My face was still pushed forward in my pathetic attempt to emphasize my point, my eyes still darting dangerously back and forth across Erik's face. Inwardly, I knew that I had not meant a single word of what was said. I could not let Erik in on my little secret however, I had just taken a bold, decisive move against Him, and I deeply desired to feast upon His reaction. I knew He would be angry, furious even! He would have no choice but to punish me for my insolence, for my lack of respect for the almighty Phantom of the Opera.

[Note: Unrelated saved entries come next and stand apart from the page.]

-- ==== Sys2Proof/Laws/Requests.lean ====
section
/-! SUPPORT. How a posted request is served: the action decides. -/

namespace Sys2Proof.Machine

open Sys2Proof

variable {s t : State} {f slot op status : Nat} {resp : List Byte} {pf : Bool} {act : Req → State → Reply}

/-- RECOVERY does not turn a request away that it answers (R550). -/
theorem State.recovery_ok (h : s.service.state = 4 → inRecovery op = true) : (decide (s.service.state = 4) && !inRecovery op) = false := by
  by_cases hs : s.service.state = 4
  · simp [h hs]
  · simp [hs]

/-- An action that answers at once. -/
theorem State.serve_done (h : s.posted f slot op) (hp : pf = true → f = 0) (ha : act (s.req f slot) s = .done t status resp) :
    s.serve f slot op pf act = t.respond (s.req f slot) status resp false := by
  obtain ⟨h1, h2, h3, h4, h5, h6, h7⟩ := h
  have h8 : (pf && decide (f ≠ 0)) = false := by
    cases pf with
    | false => rfl
    | true => simp [hp rfl]
  simp only [State.serve, h1, h3, h4, h7, ha, Bool.not_true, ne_eq, not_true, decide_false, Bool.or_self, Bool.false_eq_true, if_false,
    State.recovery_ok h2, h8]
  rw [if_neg]
  simp; omega

/-- An action that leaves its request running. -/
theorem State.serve_wait (h : s.posted f slot op) (hp : pf = true → f = 0) (ha : act (s.req f slot) s = .wait t) :
    s.serve f slot op pf act = t := by
  obtain ⟨h1, h2, h3, h4, h5, h6, h7⟩ := h
  have h8 : (pf && decide (f ≠ 0)) = false := by
    cases pf with
    | false => rfl
    | true => simp [hp rfl]
  simp only [State.serve, h1, h3, h4, h7, ha, Bool.not_true, ne_eq, not_true, decide_false, Bool.or_self, Bool.false_eq_true, if_false,
    State.recovery_ok h2, h8]
  rw [if_neg]
  simp; omega

/-- An action that starts an asynchronous operation. -/
theorem State.serve_async {start : State → Nat → State} (h : s.posted f slot op) (hp : pf = true → f = 0)
    (hr : (s.fn f).running < 64) (ha : act (s.req f slot) s = .async start) :
    .next (s.serve f slot op pf act) = s.accepted f slot op start := by
  obtain ⟨h1, h2, h3, h4, h5, h6, h7⟩ := h
  have h8 : (pf && decide (f ≠ 0)) = false := by
    cases pf with
    | false => rfl
    | true => simp [hp rfl]
  have h9 : ¬ (64 ≤ (s.fn f).running) := by omega
  simp only [State.serve, h1, h3, h4, h7, ha, Bool.not_true, ne_eq, not_true, decide_false, Bool.or_self, Bool.false_eq_true, if_false,
    State.recovery_ok h2, h8, h9]
  rw [if_neg]
  · rfl
  · simp; omega

/-- Checks that all hold lead to the action. -/
theorem checks_ok {cs : List (Bool × Nat)} {k : Reply} (h : ∀ c ∈ cs, c.1 = false) : checks s cs k = k := by
  induction cs with
  | nil => rfl
  | cons c cs ih =>
    obtain ⟨b, st⟩ := c
    have hb : b = false := h (b, st) (by simp)
    simp only [checks, hb, Bool.false_eq_true, if_false]
    exact ih (fun c hc => h c (by simp [hc]))

end Sys2Proof.Machine
end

I waited, with all the patience of a petulant child. It was as if He knew of my anxiety, and played upon it. Taking a long, a very long, drawn out breath before His face would pucker, as if deciding how to respond. This happened several times, and just as I was to have an outburst from the waiting, He spoke.

"Really, Alessandra?" He said it with not so much with a dejected sadness, but a tactful smirk.

"How dare you! Of course-"

"Come now, it's time we stop these childish games, I am growing weary of the repetition. We both know what you really want."

My mouth gaped open, I wobbled my head in an attempt to shake the words out of my ears. "Excuse me? I do not know what you mean, Erik."

"Alessandra," He hissed, stepping closer to me, "Those nights spent before the mirror, pleading, crying out my name."

I turned my head embarrassed, shutting my eyes so He could not see the tears form. I felt something light and airy upon my face. A whisper past my cheek and danced around my earlobe. "I know, Alessandra. I heard everything."